/-- R246, R88: one code-length item. It appends its run of lengths while lengths are still to come; it may not run past
`NLEN + NDIST`; a repeat needs a length before it. -/
def Obligations.CodeLengthItems : Prop :=
  ∀ (l : BitVec 4) (x : BitVec 2) (y : BitVec 3) (z : BitVec 7) (s : State),
    (∀ e ∈ ([(.cl l, l, 1), (.repz17 y, 0, 3 + y.toNat), (.repz18 z, 0, 11 + z.toNat)] ++
        (s.lens.getLast?.toList.map fun v => (.rep16 x, v, 3 + x.toNat)) : List (Instr × BitVec 4 × Nat)),
      (s.lens.length + e.2.2 < s.nlen.toNat + s.ndist.toNat →
        exec e.1 s = .next { commit s with lens := s.lens ++ List.replicate e.2.2 e.2.1 }) ∧
      (s.nlen.toNat + s.ndist.toNat < s.lens.length + e.2.2 → exec e.1 s = .next { s with
        cursor := 0, pendLen := none, err := some .repeatOverrun, errPos := s.bitposIn, phase := .fault })) ∧
    (s.lens = [] → exec (.rep16 x) s = .next { s with
      cursor := 0, pendLen := none, err := some .repeatNoPrev, errPos := s.bitposIn, phase := .fault })

/-- R250, R252: the item that completes the lengths finishes the header: no code for symbol 256 is refused first, then
an over-subscribed literal/length code, then an over-subscribed distance code; else both tables are built and the
symbols begin. -/
def Obligations.LastCodeLengthFinishesHeader : Prop :=
  ∀ (l : BitVec 4) (x : BitVec 2) (y : BitVec 3) (z : BitVec 7) (s : State),
    257 ≤ s.nlen.toNat → s.nlen.toNat ≤ 286 → s.ndist.toNat ≤ 30 →
    ∀ e ∈ ([(.cl l, l, 1), (.rep16 x, s.lens.getLast?.getD 0, 3 + x.toNat), (.repz17 y, 0, 3 + y.toNat),
        (.repz18 z, 0, 11 + z.toNat)] : List (Instr × BitVec 4 × Nat)),
      s.lens.length + e.2.2 = s.nlen.toNat + s.ndist.toNat →
      ∀ lens ll dl, lens = s.lens ++ List.replicate e.2.2 e.2.1 →
        ll = (List.range 286).map (fun k => if k < s.nlen.toNat then (lens.getD k 0).toNat else 0) →
        dl = (List.range 30).map (fun k => if k < s.ndist.toNat then (lens.getD (s.nlen.toNat + k) 0).toNat else 0) →
        (ll.getD 256 0 = 0 → exec e.1 s = .next { s with
          cursor := 0, pendLen := none, err := some .noEobCode, errPos := s.bitposIn, phase := .fault }) ∧
        (ll.getD 256 0 ≠ 0 → buildDecodeTable ll = none ∨ buildDecodeTable dl = none → exec e.1 s = .next { s with
          cursor := 0, pendLen := none, err := some .oversubscribed, errPos := s.bitposIn, phase := .fault }) ∧
        ∀ lt dt, ll.getD 256 0 ≠ 0 → buildDecodeTable ll = some lt → buildDecodeTable dl = some dt →
          exec e.1 s = .next { commit s with lens := lens, lt := lt, dt := dt, dstate := .sym }

/-! ## Matcher and Block Encoder -/

/-- R152: `insert(p)` makes `p` the head of its hash's chain and remembers the head it replaces; every other entry of
both memories stays. -/
def Obligations.InsertMakesChainHead : Prop :=
  ∀ (p : Nat) (s : State), SparseSorted s.head → SparseSorted s.prev →
    headRead (insertPos p s) (hashAt s p) = some p ∧
      prevRead (insertPos p s) (p % wsize s.params) = headRead s (hashAt s p) ∧
      (∀ h, h ≠ hashAt s p → headRead (insertPos p s) h = headRead s h) ∧
      (∀ k, k ≠ p % wsize s.params → prevRead (insertPos p s) k = prevRead s k) ∧
      insertPos p s = { s with head := (insertPos p s).head, prev := (insertPos p s).prev }

/-- R154: the match found is within the format's bounds and within the history, and its bytes are equal, into the
lookahead too. -/
def Obligations.FindMatchIsSound : Prop :=
  ∀ (s : State) (m : Best), s.ChainInv →
    findMatch s s.wtotal s.effort (min maxMatch s.la.length) = some m →
    3 ≤ m.len ∧ m.len ≤ 258 ∧ m.len ≤ s.la.length ∧
      1 ≤ m.dist ∧ m.dist ≤ min s.wtotal (wsize s.params) ∧
      ∀ k < m.len, dataAt s (s.wtotal - m.dist + k) = dataAt s (s.wtotal + k)

/-- R154, R155: among the candidates that the effort allows, the match is the longest, and the first in chain order
among the longest; there is no match only if no candidate reaches three bytes. -/
def Obligations.FindMatchIsLongestFirst : Prop :=
  ∀ (s : State) (p effort maxlen : Nat),
    (findMatch s p effort maxlen = none → maxlen < 3 ∨
      ∀ q ∈ candidates s p effort (headRead s (hashAt s p)), matchLength s q p maxlen < 3) ∧
    ∀ m, findMatch s p effort maxlen = some m →
      ∃ before q after, candidates s p effort (headRead s (hashAt s p)) = before ++ q :: after ∧
        m.dist = p - q ∧ m.len = matchLength s q p maxlen ∧ 3 ≤ m.len ∧
        (∀ r ∈ before, matchLength s r p maxlen < m.len) ∧ ∀ r ∈ after, matchLength s r p maxlen ≤ m.len

/-- R202, R204, R211: a block is emitted as the cheapest of its three types, stored before fixed before dynamic on
equal cost; the bits it adds are the header and the payload of that type, exactly as many as the cost; the buffer is
empty afterwards. -/
def Obligations.EmitBlockAddsCheapestCost : Prop :=
  ∀ (final : Bool) (s : State) (stored fixed dyn type : Nat),
    stored = 3 + (8 - (s.bitposOut + 3) % 8) % 8 + 32 + 8 * s.blkBytes →
    fixed = fixedCost s.tok → dyn = dynCost (dynPlan s.tok) s.tok →
    type = (if stored ≤ fixed ∧ stored ≤ dyn then 0 else if fixed ≤ dyn then 1 else 2) →
    (emitBlock final s).bitposOut = s.bitposOut + min stored (min fixed dyn) ∧
      outBits (emitBlock final s) = outBits s ++ (final :: type.testBit 0 :: type.testBit 1 :: payloadBits s type) ∧
      OutputFrame { s with tok := [], blkBytes := 0, estate := .accumulating, finalSent := s.finalSent || final }
        (emitBlock final s)

/-- R217: FINISH with no token pending emits the 10-bit fixed block at every bit offset: `fixed_cost = 10`, less than
either other cost; at a byte boundary the two bytes `03 00`. -/
def Obligations.EmptyFinalBlockIsFixed : Prop :=
  ∀ s : State, s.phase = .active → s.mode = .compress → s.SinkInv → s.la = [] → s.tok = [] → s.blkBytes = 0 →
    fixedCost s.tok = 10 ∧ 35 ≤ storedCost s.bitposOut s.blkBytes ∧ 10 < dynCost (dynPlan s.tok) s.tok ∧
      (s.onb = 0 → storedCost s.bitposOut s.blkBytes = 40) ∧
      ∃ t, exec .finish s = .next t ∧
        outBits t = outBits s ++ [true, true, false] ++ List.replicate 7 false ++
          List.replicate ((8 - (s.bitposOut + 10) % 8) % 8) false ∧
        (s.onb = 0 → t.out = s.out ++ [0x03, 0x00])

/-- R206, R209, R216: of the tables of a dynamic block, the counts lie in their ranges, and every symbol that is
emitted has a code. -/
def Obligations.EmittedSymbolsHaveCodes : Prop :=
  ∀ toks : List Token,
    (257 ≤ (dynPlan toks).nlen ∧ (dynPlan toks).nlen ≤ 286) ∧
    (1 ≤ (dynPlan toks).ndist ∧ (dynPlan toks).ndist ≤ 30) ∧
    (4 ≤ (dynPlan toks).ncode ∧ (dynPlan toks).ncode ≤ 19) ∧
    (∀ l ∈ (dynPlan toks).ll, l ≤ 15) ∧ (∀ l ∈ (dynPlan toks).dl, l ≤ 15) ∧ (∀ l ∈ (dynPlan toks).cl, l ≤ 7) ∧
    (∀ t ∈ toks, litLenSymbol t ≤ 285 ∧ (dynPlan toks).ll.getD (litLenSymbol t) 0 ≠ 0 ∧
      fixedLitLens.getD (litLenSymbol t) 0 ≠ 0) ∧
    (∀ t ∈ toks, ∀ j, distSymbol t = some j → j ≤ 29 ∧ (dynPlan toks).dl.getD j 0 ≠ 0) ∧
    (dynPlan toks).ll.getD 256 0 ≠ 0 ∧
    ∀ e ∈ (dynPlan toks).cls, e.1 ≤ 18 ∧ (dynPlan toks).cl.getD e.1 0 ≠ 0 ∧ e.2 < 2 ^ clExtra e.1

/-- R207, R88: the run-length items of a list of code lengths stand for exactly that list, whatever lengths came
before; each item is a code-length symbol with an extra value that fits. -/
def Obligations.RunLengthItemsExpandBack : Prop :=
  ∀ lens known : List Nat, (∀ l ∈ lens, l ≤ 15) →
    expandItems (rle lens) known = known ++ lens ∧ ∀ e ∈ rle lens, e.1 ≤ 18 ∧ e.2 < 2 ^ clExtra e.1

/-! ## The host's registers -/

/-- R30, R303, R282, R68: a host read changes nothing but the delivered word, and delivers what the register map says;
a host write changes only the configuration register it names, in its writable bits; a byte taken from the output
stream is the oldest one, is delivered and is removed, so it is delivered exactly once. The model's choices in it: the
queue of accesses (log 5), the field the word or byte is delivered in (log 20), and that a take from an empty stream
does nothing (log 8). -/
def Obligations.HostRegisterAccess : Prop :=
  ∀ (n : Nat) (v : Word32) (chunk : List Byte) (rest : List HostAccess) (s : State),
    (s.hostq = .read n :: rest → step s = .next { s with hostq := rest, rdata := readReg n s }) ∧
    readReg 0 s = 0 ∧ readReg 2 s = s.level.setWidth 32 ∧ readReg 3 s = s.outLimit ∧
    (readReg 4 s).toNat = s.verify.toNat ∧ readReg 5 s = s.ckExpect ∧
    (readReg 6 s).toNat = s.s2.toNat * 2 ^ 16 + s.s1.toNat ∧
    (readReg 8 s).toNat = s.errPos % 2 ^ 32 ∧ (readReg 9 s).toNat = s.errPos / 2 ^ 32 % 2 ^ 32 ∧
    (readReg 10 s).toNat = s.totalIn % 2 ^ 32 ∧ (readReg 11 s).toNat = s.totalIn / 2 ^ 32 % 2 ^ 32 ∧
    (readReg 12 s).toNat = s.totalOut % 2 ^ 32 ∧ (readReg 13 s).toNat = s.totalOut / 2 ^ 32 % 2 ^ 32 ∧
    (14 ≤ n → readReg n s = 0) ∧
    (∀ b bytes, s.hostq = .take :: rest → s.out = b :: bytes → step s = .next { s with
      hostq := rest, out := bytes, rdata := b.setWidth 32 }) ∧
    (s.hostq = .take :: rest → s.out = [] → step s = .next { s with hostq := rest }) ∧
    (s.hostq = .write n v chunk :: rest → n ≠ 0 → step s = .next { s with
      hostq := rest
      level := if n = 2 then v.setWidth 8 else s.level
      outLimit := if n = 3 then v else s.outLimit
      verify := if n = 4 then v.getLsbD 0 else s.verify
      ckExpect := if n = 5 then v else s.ckExpect })

/-- R35, R320, R321, R325: the fields of `STATUS`; what `raise` records, and what `ERR` then reads, cause by cause. Two
parts of the LAST clause are the model's: that it reads 0 in MODE NONE (log 14), and that it stays `BFINAL` after a
fault inside a final block, where the spec's listing of program P5 gives 0 (log 22). -/
def Obligations.StatusAndErrRegisters : Prop :=
  ∀ s : State,
    (readReg 1 s).toNat =
      (match s.mode with | .none => 0 | .compress => 1 | .decompress => 2) +
      4 * (match s.phase with | .idle => 0 | .active => 1 | .done => 2 | .finished => 3 | .fault => 4) +
      32 * s.trail.toNat +
      64 * (match s.mode with | .none => 0 | .compress => s.finalSent.toNat | .decompress => s.bfinal.toNat) +
      128 * s.pending.toNat ∧
    (s.err = none → readReg 7 s = 0) ∧
    ∀ e ∈ ([(.inputTooShort, 1, 0), (.malformedBlockType, 2, 0), (.unassignedCode, 3, 0), (.badLitLen, 3, 1),
        (.badDist, 3, 2), (.distanceTooFar, 4, 0), (.checksumMismatch, 5, 0), (.outputLimitExceeded, 6, 0),
        (.storedLenCheck, 7, 1), (.tooManyCodes, 7, 2), (.repeatNoPrev, 7, 3), (.repeatOverrun, 7, 4),
        (.oversubscribed, 7, 5), (.noEobCode, 7, 6), (.invalidLevel, 8, 0), (.reservedCode, 9, 0),
        (.wrongPhase, 9, 1)] : List (Cause × Nat × Nat)),
      raise e.1 s = { s with
        cursor := 0, pendLen := none, err := some e.1, phase := .fault
        errPos := if e.2.1 = 5 ∨ e.2.1 = 8 ∨ e.2.1 = 9 then 0 else s.bitposIn } ∧
      (readReg 7 (raise e.1 s)).toNat = e.2.1 + 2 ^ 8 * e.2.2

/-! ## Steps -/

/-- R81, R290: when the host's next access is a write to `CMD`, the step executes the command that bits [7:0] of the
value decode to, with the access taken from the queue (log 5). Every value decodes. -/
def Obligations.StepRunsWrittenCommand : Prop :=
  ∀ (v : Word32) (chunk : List Byte) (rest : List HostAccess) (s : State), s.hostq = .write 0 v chunk :: rest →
    (∃ i, decode ⟨.cmd, v.toNat % 256, 0, chunk⟩ = .ok i) ∧
    ∀ i, decode ⟨.cmd, v.toNat % 256, 0, chunk⟩ = .ok i → step s = exec i { s with hostq := rest }

/-- R230, R98: with no access waiting, a step of an open decompress stream executes the instruction fetched at the
decoder's program counter, its bits behind the cursor; a length symbol only when its distance symbol can be read too
(logs 6, 7). -/
def Obligations.StepRunsFetchedElement : Prop :=
  ∀ (s t : State) (i : Instr), s.hostq = [] → decoding s = true → fetchElement s = some (.element i t) →
    (∀ u, exec i t = .next u → distanceHolds u = false) → step s = exec i t

/-- R128, R126, R333: with no access waiting, a step whose element is not complete changes nothing, one whose bits
form no code raises `InvalidHuffmanCodeError(UNASSIGNED)` at the start of the step, and where no stream is being decoded
nothing happens. That a step with no access waiting makes a transition of the decoder at all, and that a match is two
of them, are the model's choices (logs 6, 7). -/
def Obligations.StepHoldsOrFaultsOnBits : Prop :=
  ∀ s : State, s.hostq = [] →
    (decoding s = false → step s = .next s) ∧
    (decoding s = true → s.AtBoundary → decoderStep exec s = none → step s = .next s) ∧
    (decoding s = true → fetchElement s = some .unassigned → step s = .next { s with
      cursor := 0, pendLen := none, err := some .unassignedCode, errPos := s.bitposIn, phase := .fault }) ∧
    (decoding s = true → s.AtBoundary → ∀ i t u, fetchElement s = some (.element i t) → exec i t = .next u →
      u.pendLen ≠ none → fetchElement u = some .hold → step s = .next s)

/-- R233, R125, R236, R235: the stored-block header: alignment, LEN, its complement, the cap, then the bytes. That a
step with no access waiting makes this transition of the decoder is the model's choice (log 6). -/
def Obligations.StoredLengthStep : Prop :=
  ∀ (s : State) (pad rest : List Bool) (len nlen : Nat), s.hostq = [] → decoding s = true → s.AtBoundary →
    s.dstate = .storedLen → pad.length = (8 - s.bitposIn % 8) % 8 → len < 2 ^ 16 → nlen < 2 ^ 16 →
    (s.inq.length < pad.length + 32 → step s = .next s) ∧
    (s.inq = pad ++ bitsLSB len 16 ++ bitsLSB nlen 16 ++ rest →
      (nlen ≠ 0xFFFF - len → step s = .next { s with
        err := some .storedLenCheck, errPos := s.bitposIn, phase := .fault }) ∧
      (nlen = 0xFFFF - len → s.outLimit.toNat < s.totalOut + len → step s = .next { s with
        err := some .outputLimitExceeded, errPos := s.bitposIn, phase := .fault }) ∧
      (nlen = 0xFFFF - len → s.totalOut + len ≤ s.outLimit.toNat → step s = .next { s with
        inq := rest
        bitposIn := s.bitposIn + pad.length + 32
        rem := .ofNat 16 len
        dstate := if len ≠ 0 then .storedCopy else if s.bfinal then .done else .hdr }))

-------------------------

__DESCRIPTION OF THE TASK__. Wherever the string "taken" appears in the records above, copy the line it sits in.

__RESULT__.
a host write changes only the configuration register it names, in its writable bits; a byte taken from the output
value decode to, with the access taken from the queue (log 5). Every value decodes. -/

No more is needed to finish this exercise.